> **DIRECTIONS**
Write out exactly the lines below that run from the one containing "ordOp_acq s hscope" through the one containing "have hillegal (d", both included, with no other lines.

──────── THE DATA

/-- ord.icsync of every line (05 R110). -/
theorem icsyncOp_all (cx : Ctx) (sl : Slot) (s : State) (scope : Nat) {pc : Word}
    (hreleased : AtRetirement cx.core cx.slot pc ((cx.commit s sl).release cx.core (max scope 2))) :
    ∃ u, icsyncOp cx sl s scope 0 = .done u ∧ AtRetirement cx.core cx.slot pc u ∧ (scope < 2 → (u.core cx.core).code = []) := by
  refine ⟨_, rfl, ?_, fun hcell => ?_⟩
  · exact List.foldlRecOn _ _ (List.foldlRecOn _ _ hreleased fun u hu d _ => hu.dropCode ..) fun u hu n _ => hu.setCluster ..
  · refine List.foldlRecOn (motive := fun u : State => (u.core cx.core).code = []) _ _ ?_ fun u hu n _ => hu
    have hreach (u : State) : u.icReach cx.core scope = [cx.core] := if_pos hcell
    simp only [hreach, List.foldl_cons, List.foldl_nil, State.setCore_core]
    exact List.filter_eq_nil_iff.mpr fun _ _ => Bool.false_ne_true

/-! ## The results of the unit -/

/-- Settles O30: each operation is one of the ways that a lone word of the unit ends. -/
theorem orderingResults : Obligations.OrderingResults := by
  intro s c i m h hapart sl o scope t pred succ
  have hstart := inFlight_stepped h hapart
  refine ⟨fun hscope => ?legal, fun hlines => ⟨?cwb, ?cinv⟩, fun hscope => ?illegal⟩
  case legal =>
    have hfence : loneOrd s c i m 0x480 = fenceOp (loneCtx s c i m 0x480) (s.stepped c i) s scope pred succ :=
      ordOp_fence s hscope (by decide : opOf 0x480 = 0)
    have hacq : loneOrd s c i m 0x481 = fenceOp (loneCtx s c i m 0x481) (s.stepped c i) s scope 0x01 0xFF :=
      ordOp_acq s hscope (by decide : opOf 0x481 = 1)
    have hrel : loneOrd s c i m 0x482 = fenceOp (loneCtx s c i m 0x482) (s.stepped c i) s scope 0x03 0xAA :=
      ordOp_rel s hscope (by decide : opOf 0x482 = 2)
    refine ⟨runLone_fence_empty h hapart rfl hfence, fun hp hs hbusy => ?_, runLone_fence_performed h hapart rfl hfence,
      runLone_fence_performed h hapart rfl hacq (by decide) (by decide) (predDone_of_lt s (by decide)),
      runLone_fence_performed h hapart rfl hrel (by decide) (by decide) (predDone_of_lt s (by decide)), fun hlines => ?_⟩
    · exact runLone_ord_hold h 0x480 rfl (hfence.trans (fenceOp_busy _ _ _ _ hp hs hbusy))
    · have hicsync : loneOrd s c i m 0x483 = icsyncOp (loneCtx s c i m 0x483) (s.stepped c i) s scope (bitsOf o.toNat 8 24) :=
        ordOp_icsync s hscope (by decide : opOf 0x483 = 3)
      obtain ⟨u, hdone, hu, hcode⟩ := icsyncOp_all (loneCtx s c i m 0x483) (s.stepped c i) s scope ((hstart.release ..).atRetirement h)
      have hop : loneOrd s c i m 0x483 = .done u := hicsync.trans ((congrArg _ hlines).trans hdone)
      exact ⟨_, runLone_ord_done h 0x483 rfl hop hu, rfl, (retires_pc ..).trans hu.pc_eq, fun hcell => (retires_code ..).trans (hcode hcell)⟩
  case cwb =>
    have hcwb : loneOrd s c i m 0x485 = cacheOp (loneCtx s c i m 0x485) (s.stepped c i) s false 0 :=
      (ordOp_cwb s (by decide : opOf 0x485 = 5)).trans (congrArg _ hlines)
    exact runLone_ord_effect h 0x485 rfl hapart _ (hcwb.trans (cacheOp_cwb ..)) fun _ hu => hu.cleanLines ..
  case cinv =>
    have hcinv : loneOrd s c i m 0x484 = cacheOp (loneCtx s c i m 0x484) (s.stepped c i) s true 0 :=
      (ordOp_cinv s (by decide : opOf 0x484 = 4)).trans (congrArg _ hlines)
    have hu := (hstart.expelLines c).atRetirement h
    exact ⟨_, runLone_ord_done h 0x484 rfl (hcinv.trans (cacheOp_cinv ..)) hu, rfl, (retires_pc ..).trans hu.pc_eq,
      (retires_lines ..).trans (expelLines_lines ..)⟩
  case illegal =>
    have hillegal (d : BitVec 14) (hk : opOf d ≤ 3) : loneOrd s c i m d = .fault (bare cIllegalWord) := ordOp_illegal s hk hscope
    exact ⟨runLone_ord_illegal h 0x480 rfl (hillegal _ (by decide)), runLone_ord_illegal h 0x481 rfl (hillegal _ (by decide)),
      runLone_ord_illegal h 0x482 rfl (hillegal _ (by decide)), runLone_ord_illegal h 0x483 rfl (hillegal _ (by decide))⟩

end Sys2Proof.Proofs.Control
end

────────────────

> **RESPONSE BOX**
      ordOp_acq s hscope (by decide : opOf 0x481 = 1)
    have hrel : loneOrd s c i m 0x482 = fenceOp (loneCtx s c i m 0x482) (s.stepped c i) s scope 0x03 0xAA :=
      ordOp_rel s hscope (by decide : opOf 0x482 = 2)
    refine ⟨runLone_fence_empty h hapart rfl hfence, fun hp hs hbusy => ?_, runLone_fence_performed h hapart rfl hfence,
      runLone_fence_performed h hapart rfl hacq (by decide) (by decide) (predDone_of_lt s (by decide)),
      runLone_fence_performed h hapart rfl hrel (by decide) (by decide) (predDone_of_lt s (by decide)), fun hlines => ?_⟩
    · exact runLone_ord_hold h 0x480 rfl (hfence.trans (fenceOp_busy _ _ _ _ hp hs hbusy))
    · have hicsync : loneOrd s c i m 0x483 = icsyncOp (loneCtx s c i m 0x483) (s.stepped c i) s scope (bitsOf o.toNat 8 24) :=
        ordOp_icsync s hscope (by decide : opOf 0x483 = 3)
      obtain ⟨u, hdone, hu, hcode⟩ := icsyncOp_all (loneCtx s c i m 0x483) (s.stepped c i) s scope ((hstart.release ..).atRetirement h)
      have hop : loneOrd s c i m 0x483 = .done u := hicsync.trans ((congrArg _ hlines).trans hdone)
      exact ⟨_, runLone_ord_done h 0x483 rfl hop hu, rfl, (retires_pc ..).trans hu.pc_eq, fun hcell => (retires_code ..).trans (hcode hcell)⟩
  case cwb =>
    have hcwb : loneOrd s c i m 0x485 = cacheOp (loneCtx s c i m 0x485) (s.stepped c i) s false 0 :=
      (ordOp_cwb s (by decide : opOf 0x485 = 5)).trans (congrArg _ hlines)
    exact runLone_ord_effect h 0x485 rfl hapart _ (hcwb.trans (cacheOp_cwb ..)) fun _ hu => hu.cleanLines ..
  case cinv =>
    have hcinv : loneOrd s c i m 0x484 = cacheOp (loneCtx s c i m 0x484) (s.stepped c i) s true 0 :=
      (ordOp_cinv s (by decide : opOf 0x484 = 4)).trans (congrArg _ hlines)
    have hu := (hstart.expelLines c).atRetirement h
    exact ⟨_, runLone_ord_done h 0x484 rfl (hcinv.trans (cacheOp_cinv ..)) hu, rfl, (retires_pc ..).trans hu.pc_eq,
      (retires_lines ..).trans (expelLines_lines ..)⟩
  case illegal =>
    have hillegal (d : BitVec 14) (hk : opOf d ≤ 3) : loneOrd s c i m d = .fault (bare cIllegalWord) := ordOp_illegal s hk hscope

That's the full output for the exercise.